The appraisal will value the home based on its size, construction type, features, neighborhood, recent comparable sales in the area, and recent trends in the market. All the factors used to produce an appraisal value will be detailed in a report on the home that discusses each factor and its effect on the overall appraised value of the home.
An appraisal is important to understanding the value of the home compared to the offer, but is also an integral part of the lending process. Lenders will require an appraisal as part of the underwriting for a mortgage loan. If the appraisal comes in below the offer or the buyers asking price, the lender may not approve the loan for the home at that price or may require more money down.
Appraisal Vs. Home Inspection
While the two are similar, an appraisal serves a different purpose than a home inspection. The goal of an appraisal is to determine the market value for a home. A home inspection provides more detail on the condition of the home, including repairs that may need to be made. The home inspection, unlike the appraisal, is not required by the lender, but it does provide value for the buyer because it uncovers possible hidden costs of repairs that may be needed. Based on the home inspection, the buyer might want to adjust their offer or ask the seller for a concession.
Who Orders An Appraisal
The appraisal is the buyer's responsibility, but it is ordered through the lender. Typically, the appraisal fee is paid to the lender who then utilizes one of their approved appraisers or appraisal companies. The appraisal and the payment for the appraisal take place before any financing can be written because the appraisal is the basis of important underwriting considerations such as the loan-to-value ratio.
If the appraisal value comes in higher than the offer, this has no effect on the financing. The purpose of the appraisal from the lender's perspective is to ensure that the lender isn’t lending more than the home is worth or violating any underwriting guidelines in regard to loan-to-value ratio.
If the appraisal comes in lower than the offer, the lender may not finance the home at the offer or asking price. A mortgage loan is secured by the property, and if the property is worth less than offered, the lender may not be able to proceed with the loan without more money down or a reduction in price.
There are a number of reasons that an appraisal may come in lower than the offer amount, including some market conditions. A competitive market can generate multiple bids for a property, driving the price above the appraised value. An appraisal value might also come in low because of foreclosures in the neighborhood or an overall trend in pricing for the local market.
A low appraisal doesn't mean that the loan won’t go through. It will affect the loan-to-value ratio though, and to move ahead with the loan, someone will have to make up the shortfall. You can cancel the transaction based on the low appraisal, but there are other options you can explore first.
You can put more money down. This will lower the loan-to-value ratio and may get the loan approved. However, if you proceed in this direction, you are purchasing a home above its market value. The home might appreciate in value over time to cover your increased investment, but markets don’t always go straight up and a considerable amount of time might be required for the value of the home to match the purchase price.

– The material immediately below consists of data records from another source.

/-! ### Witnesses: ports, meter, time -/

theorem witness_DoneLineAndPulse :
    let s := triggered 11 (running 0 ⟨7, .trigger 0 10⟩ .doneWait State.reset)
    let u := State.reset.modPort 11 fun x => { x with pulseTimer := some soon }
    s.awake ∧ (11 : PortId) ≠ 0 ∧ s.pins.done[(11 : PortId)] = false ∧ s.ports[(11 : PortId)].wait = some ⟨0, 7, 0⟩ ∧
      s.runsAlone 0 ⟨7, .trigger 0 10⟩ .doneWait 0 ∧ s.results.sites[(0 : SiteId)].pos = .empty ∧
      s.results.sites[(0 : SiteId)].reserved = true ∧ 1 < s.blockFill ∧ State.reset.awake ∧
      State.reset.ports[(1 : PortId)].wait = none ∧ State.reset.pins.done[(1 : PortId)] = false ∧
      (State.reset.modPins (doneUp 1)).awake ∧ (State.reset.modPins (doneUp 1)).pins.done[(1 : PortId)] = true ∧ u.awake ∧
      u.ports[(11 : PortId)].pulseTimer = some soon ∧ soon.expiry ≤ u.time.now ∧ u.ports[(11 : PortId)].claim = none := by
  unfold State.awake State.noBacklog State.runsAlone; decide +kernel
/-- A claimed port whose TRIGGER waits for done, and one whose TRIGGER waits for the pulse to end. -/
theorem witness_DoneLineAndPulse_claimed :
    let s := fun ph : Phase => (routed 15 11 .inUse .live (running 0 ⟨7, .trigger 0 10⟩ ph State.reset)).modPort 11 fun x =>
      { x with pulseTimer := some soon, trigger := true }
    (s .doneWait).awake ∧ (s .doneWait).ports[(11 : PortId)].pulseTimer = some soon ∧
      soon.expiry ≤ (s .doneWait).time.now ∧ (s .doneWait).ports[(11 : PortId)].claim = some ⟨0, 0⟩ ∧
      (s .doneWait).sites[(0 : SiteId)].running = some ⟨.active .doneWait, 0⟩ ∧ (s .pulseWait).awake ∧
      (s .pulseWait).ports[(11 : PortId)].pulseTimer = some soon ∧ (s .pulseWait).ports[(11 : PortId)].claim = some ⟨0, 0⟩ ∧
      (s .pulseWait).sites[(0 : SiteId)].queue = [⟨7, .trigger 0 10⟩] ∧
      (s .pulseWait).sites[(0 : SiteId)].running = some ⟨.active .pulseWait, 0⟩ ∧ (s .pulseWait).routeLane 0 0 = some 15 ∧
      (s .pulseWait).lanes[(15 : LaneId)].route = some ⟨0, 0, 11, .live⟩ ∧ Duration.count 10 ≠ 0 := by
  unfold State.awake State.noBacklog; decide +kernel
/-- The trigger-to-done time across the count's wrap, and at its saturation (R41). -/
theorem test_trigger_to_done : elapsedTime (2 ^ 48 - 3) (2 ^ 48 + 4) = 7 ∧ elapsedTime 5 (5 + 2 ^ 32) = 4294967295 := by
  decide
theorem witness_MeterTimers :
    let s := State.reset.modMeter fun m => { m with acq := some (acq false) }
    let t := State.reset.modMeter fun m => { m with acq := some (acq true) }
    s.awake ∧ s.meter.acq = some (acq false) ∧ (acq false).switching = false ∧
      (acq false).taken + 1 < 2 ^ (acq false).aperture.val ∧ 0 ≤ (acq false).clip ∧ t.awake ∧
      t.meter.acq = some (acq true) ∧ (acq true).timer.expiry ≤ t.time.now ∧ (acq false).timer.expiry ≤ s.time.now ∧
      (acq true).switching = true := by
  unfold State.awake State.noBacklog; decide +kernel
theorem witness_SilenceAndClock :
    let mon := fun m : Monitor => State.reset.modTime fun b => { b with monitor := m }
    let s := State.reset.modTime fun b => { b with silence := .running soon }
    s.awake ∧ s.time.silence = .running soon ∧ soon.expiry ≤ s.time.now ∧ (∀ i : SiteId, s.holdsWork i = false) ∧
      (∀ m ∈ [Monitor.present, .lost, .qualifying soon], (mon m).awake ∧ (mon m).time.monitor = m) := by
  unfold State.awake State.noBacklog; decide +kernel
/-- Sites that the silence takes: one with a READY route, and two that run a WAIT. -/
theorem witness_SilenceAndClock_taken :
    let t := fun s : State => s.modTime fun b => { b with silence := .running soon }
    let r := t (routed 15 1 .inUse .ready (siteIn 0 .held State.reset))
    let w := t (running 3 ⟨1, .wait 10⟩ .waiting (running 0 ⟨2, .wait 10⟩ .waiting State.reset))
    r.awake ∧ r.time.silence = .running soon ∧ soon.expiry ≤ r.time.now ∧ r.holdsWork 0 = true ∧
      (∀ j : SiteId, j ≠ 0 → r.holdsWork j = false) ∧ r.sites[(0 : SiteId)].state = .held ∧
      r.sites[(0 : SiteId)].queue = [] ∧ r.sites[(0 : SiteId)].running = none ∧ r.routeLanes 0 = [15] ∧
      r.lanes[(15 : LaneId)].route = some ⟨0, 0, 1, .ready⟩ ∧ r.isLive 15 = false ∧
      r.lanes[(15 : LaneId)].pinRelays ≠ [] ∧ r.routelessPorts 0 = [] ∧ w.awake ∧ w.time.silence = .running soon ∧
      (allSites.filter fun i => w.holdsWork i && w.takesFaults i) = [0, 3] ∧
      (∀ i ∈ [(0 : SiteId), 3], w.sites[i].state = .running ∧ w.sites[i].carried = [] ∧ w.routeLanes i = [] ∧
        w.routelessPorts i = [] ∧ w.sites[i].running = some ⟨.active .waiting, 0⟩) ∧
      w.sites[(0 : SiteId)].queue = [⟨2, .wait 10⟩] ∧ w.sites[(3 : SiteId)].queue = [⟨1, .wait 10⟩] ∧
      w.link.completion.length + 2 ≤ 16 ∧ w.results.outbound.length + 2 ≤ 16 ∧ w.resetReq = none ∧
      w.noticeMask.getLsbD 8 = true ∧ State.reset.sites[(0 : SiteId)].carried = [] := by
  unfold State.awake State.noBacklog; decide +kernel
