-- ==== Sys2Proof/Decode.lean ====
section
/-! DEFINITION. Decoding, total on any bytes, and the encoder (R58 to R68, R71 to R74, R423, R424). A word is stored little-endian (R5). -/

namespace Sys2Proof

/-- Why a word is no instruction (R73, R232) or no command (R424, R427). -/
inductive Reject where
  | neverAssigned   -- OP 0x00 or 0x3F (R74)
  | reserved        -- OP 0x30 to 0x37 or 0x39 to 0x3E (R68)
  | unassigned      -- an unassigned func value, or a nonzero must-be-zero field (R73)
  | gangWrite       -- `strm` with GANG = 1 and DIR = 1: an illegal operand, not an illegal instruction (R232)
  | matrixView      -- a member of OP 0x38 with a view other than 0: an illegal operand on a matrix control core (R72)
  | illegalCommand  -- a word that is no command (R424)
  | tooShort        -- fewer bytes than the instruction has
deriving DecidableEq, Repr

/-- The field of `n` bits of `w` from bit `lo`. -/
def field (w : Word) (lo n : Nat) : BitVec n := BitVec.ofNat n (w.toNat / 2 ^ lo)

/-- OP 0x01 (R100, R101). -/
def decode01 (w : Word) : Except Reject Instr :=
  match bitsAt w 0 11 with
  | 0 => .ok (.add (field w 21 5) (field w 16 5) (field w 11 5))
  | 1 => .ok (.sub (field w 21 5) (field w 16 5) (field w 11 5))
  | 2 => .ok (.and (field w 21 5) (field w 16 5) (field w 11 5))
  | 3 => .ok (.or (field w 21 5) (field w 16 5) (field w 11 5))
  | 4 => .ok (.xor (field w 21 5) (field w 16 5) (field w 11 5))
  | 5 => .ok (.shl (field w 21 5) (field w 16 5) (field w 11 5))
  | 6 => .ok (.shr (field w 21 5) (field w 16 5) (field w 11 5))
  | 7 => .ok (.sha (field w 21 5) (field w 16 5) (field w 11 5))
  | 8 => .ok (.mul (field w 21 5) (field w 16 5) (field w 11 5))
  | 9 => .ok (.mulh (field w 21 5) (field w 16 5) (field w 11 5))
  | 10 => .ok (.mulhn (field w 21 5) (field w 16 5) (field w 11 5))
  | 11 => .ok (.div (field w 21 5) (field w 16 5) (field w 11 5))
  | 12 => .ok (.divn (field w 21 5) (field w 16 5) (field w 11 5))
  | 13 => .ok (.rem (field w 21 5) (field w 16 5) (field w 11 5))
  | 14 => .ok (.remn (field w 21 5) (field w 16 5) (field w 11 5))
  | 15 => .ok (.min (field w 21 5) (field w 16 5) (field w 11 5))
  | 16 => .ok (.max (field w 21 5) (field w 16 5) (field w 11 5))
  | 17 => .ok (.minn (field w 21 5) (field w 16 5) (field w 11 5))
  | 18 => .ok (.maxn (field w 21 5) (field w 16 5) (field w 11 5))
  | 19 => .ok (.slt (field w 21 5) (field w 16 5) (field w 11 5))
  | 20 => .ok (.sltn (field w 21 5) (field w 16 5) (field w 11 5))
  | 21 => .ok (.seq (field w 21 5) (field w 16 5) (field w 11 5))
  | 22 => 
      if bitsAt w 11 5 = 0 then .ok (.clz (field w 21 5) (field w 16 5))
      else .error .unassigned
  | 23 => 
      if bitsAt w 11 5 = 0 then .ok (.ctz (field w 21 5) (field w 16 5))
      else .error .unassigned
  | 24 => 
      if bitsAt w 11 5 = 0 then .ok (.popc (field w 21 5) (field w 16 5))
      else .error .unassigned
  | 25 => .ok (.qadd (field w 21 5) (field w 16 5) (field w 11 5))
  | _ => .error .unassigned

/-- OP 0x07 (R103). -/
def decode07 (w : Word) : Except Reject Instr :=
  match bitsAt w 6 2 with
  | 0 => 
      if bitsAt w 8 8 = 0 then .ok (.shli (field w 21 5) (field w 16 5) (field w 0 6))
      else .error .unassigned
  | 1 => 
      if bitsAt w 8 8 = 0 then .ok (.shri (field w 21 5) (field w 16 5) (field w 0 6))
      else .error .unassigned
  | 2 => 
      if bitsAt w 8 8 = 0 then .ok (.shai (field w 21 5) (field w 16 5) (field w 0 6))
      else .error .unassigned
  | _ => .error .unassigned
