-- ==== Sys2Proof/Machine/Sync.lean ====
section
/-! DEFINITION. Fences, sequence counters and `chapp` (OP 0x19, 0x1A, 0x1D; R164 to R167, R213 to R218, R223). -/

namespace Sys2Proof.Machine

/-! ### Fences -/

/-- A mask bit a matrix control core does not accept (R72, R214). -/
def coreMaskBad (f : Nat) (m : BitVec 16) : Bool := isCore f && decide (m &&& 0x7FFE ≠ 0)

/-- Whether an access went through a view in a mask. -/
def Via.inMask (m : BitVec 16) (v : Via) : Bool := bitAt m v.reg

/-- Whether earlier accesses that a fence names have yet to perform: those through a view in its mask, and for `fence.s` every entry of the external
queue and every stream transfer. Element blocks may go through any view. -/
def State.fenceWaits (s : State) (f : Nat) (whole : Bool) (m : BitVec 16) : Bool :=
  let c := s.ctx f
  State.fenceVector c whole m || (c.xq.any fun e => whole || Via.inMask m e.via) || (whole && s.streamWritesPending f) || (bitAt m 0 && !s.matIdle f)

/-- A fence (R164, R213): the context issues nothing later until it has completed. -/
def fence (whole : Bool) (m : BitVec 16) (s : State) : State :=
  if s.cur = .agent s.me && coreMaskBad s.me m then s.trapHere s.me .operand
  else
    s.scalar [] fun f c s =>
      if s.fenceWaits f whole m then s.stall f (.fence whole m) else s.setCtx f (c.retire (c.pc + 4))

/-- `fence.v #mask, scope`: every earlier access through a view in the mask performs first. One order of all accesses
holds in the model, so the scope makes no difference. -/
def execFenceV (_c : BitVec 3) (m : BitVec 16) (s : State) : Out := .next (fence false m s)
/-- `fence.s #mask, scope`: the external queue and the stream transfers too. -/
def execFenceS (_c : BitVec 3) (m : BitVec 16) (s : State) : Out := .next (fence true m s)

/-! ### Counters -/

/-- The value of a counter an agent names (R49). -/
def State.counterOf (s : State) (f n : Nat) : Dword := s.counter (bayOf f) (s.partOf f) n

/-- The access trap that a failed matrix operation leaves for the core's next `msig`, `mwait`, `signal`, `brk` or `halt`
(R376), or the instruction's own course. -/
def matChecked (f : Nat) (c : Ctx) (s : State) (k : State → State) : State :=
  match c.matErr with
  | some a =>
    if c.quiet && s.matIdle f then (s.setCtx f { c with matErr := none }).trapHere f (.access a)
    else s.stall f .earlier
  | none => k s

/-- The check of a counter number in a register (R49, R75). -/
def counterCheck (a : BitVec 5) (_f : Nat) (c : Ctx) : Option Trap := if 320 ≤ (c.s a.toNat).toNat then some .operand else none

/-- `waitseq sa, sb` (R216, R167). -/
def execWaitseq (a b : BitVec 5) (s : State) : Out :=
  .next (s.checked (counterCheck a) [a.toNat, b.toNat] fun f c s =>
    let n := (c.s a.toNat).toNat
    if s.counterOf f n < c.s b.toNat then s.stall f (.counter n (c.s b.toNat))
    else s.setCtx f (c.retire (c.pc + 4)))

/-- `signal sa, sb` (R216): the raise waits for the release conditions of R166. -/
def execSignal (a b : BitVec 5) (s : State) : Out :=
  .next (s.checked (counterCheck a) [a.toNat, b.toNat] fun f c s =>
    if !s.released f then s.stall f .release
    else
      matChecked f c s fun s =>
        (s.raise (bayOf f) (s.partOf f) (c.s a.toNat).toNat (c.s b.toNat).toNat).setCtx f (c.retire (c.pc + 4)))

/-- `tseq sd, sa` (R216). -/
def execTseq (d a : BitVec 5) (s : State) : Out :=
  .next (s.checked (fun f c => if isCore f then some .illegal else counterCheck a f c) [d.toNat, a.toNat] fun f c s =>
    s.setCtx f ((c.setS d.toNat (s.counterOf f (c.s a.toNat).toNat)).retire (c.pc + 4)))

/-! ### Appending a job card -/

/-- Registers of a chain (R219). -/
def chainReg (s : State) (part die ch off : Nat) : Nat := (s.reg (.chain part die ch) off).toNat

/-- The atomic step of R223: the card, whose own page is pinned at `loc`, joins the chain's tail. The state, and the new append count. The card at the
old tail is reached by a walk of its own; where that meets a fault its NEXT keeps what it held, and the append goes on (log entry 101). -/
def appendCard (s : State) (part die ch addr : Nat) (loc : Loc) (flat : Option Nat) (det : Bool) : State × Dword :=
  let w := Window.chain part die ch
  let tail := chainReg s part die ch 0x18
  let s1 := s.store loc 8 0
  let s2 := if tail ≠ 0 then (s1.ringStore part false tail 8 addr).getD s1 else s1
  let s3 := if chainReg s part die ch 0x10 = 0 then s2.setReg w 0x10 (BitVec.ofNat 64 addr) else s2
  let n := s.reg w 0x20 + 1
  let s4 := (s3.setReg w 0x18 (BitVec.ofNat 64 addr)).setReg w 0x20 n
  ({ s4 with appended := s4.appended ++ [⟨part, die, ch, addr, flat, flat, det, false⟩] }, n)

/-- `chapp sd, sa, sb` (R223). Its card's page stays pinned while it waits, and EN at the atomic step governs, as does a launch whose code the page has
come to hold meanwhile (R77). -/
def execChapp (d a b : BitVec 5) (s : State) : Out :=
  .next (s.threadCertain [d.toNat, a.toNat, b.toNat] fun f c s =>
    let ch := (c.s a.toNat).toNat
    let addr := (c.s b.toNat).toNat
    let part := s.partOf f
    let closed := !bitAt (s.reg (.chain part (dieOf f) ch) 0x00) 63
    let held := (s.pinAt (.append f) addr).toList
    if 64 ≤ ch then s.trapHere f .operand
    else if addr % 64 ≠ 0 then s.trapHere f (.align addr)
    else
      match (if held.isEmpty then s.coverRun part .write 2 addr (addr + 63) [] else .ok held) with
      | .error t => (s.noteWalk part addr).trapHere f t
      | .ok ps =>
        let pages := ps.map fun p => (p.page, p.size)
        if held.isEmpty && !s.pinRoom part (dieOf f) pages then s.stall f (.pin pages)
        else if held.isEmpty && closed then s.trapHere f (.access addr)
        else if !s.released f then (if held.isEmpty then s.addPins (.append f) (dieOf f) ps else s).stall f .release
        else if closed then s.trapHere f (.access addr)
        else
          let loc := (ps.head?.map fun p => locOf (p.phys + (addr - p.page)) p.device).getD (.dev 0 false)
          let code := match loc with
            | .dev x _ => s.codePage part x
            | _ => false
          if code then (s.dropPins (.append f)).trapHere f (.access addr)
          else
          let (s1, n) := appendCard (s.dropPins (.append f)) part (dieOf f) ch addr loc (some f) (bitAt c.detm 0)
          s1.setCtx f ((c.setS d.toNat n).retire (c.pc + 4)))

end Sys2Proof.Machine
end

The seller can lower the asking price. Faced with an appraisal below the asking price, the seller may be willing to lower the asking price for the home. Any other buyers who require a mortgage will also need an appraisal for lending approval. The appraisal for those buyers might come in low as well. A low appraisal introduces risk for the seller which may be enough incentive for the seller to reduce the price.
A second appraisal can be ordered, paid for by the seller or the buyer. It is possible that a second appraisal will value the home higher than the first, but it will cost someone some money to find out, and there are no guarantees.
In some cases, the seller can offer to carry a second mortgage for the difference. This provides the cash needed to make up the difference, but creates an additional loan for the property, which may not be a desirable solution.
Most commonly, a low appraisal becomes an opportunity to negotiate toward the appraised value or a reason to look at other homes that might meet your needs if an acceptable price can’t be reached.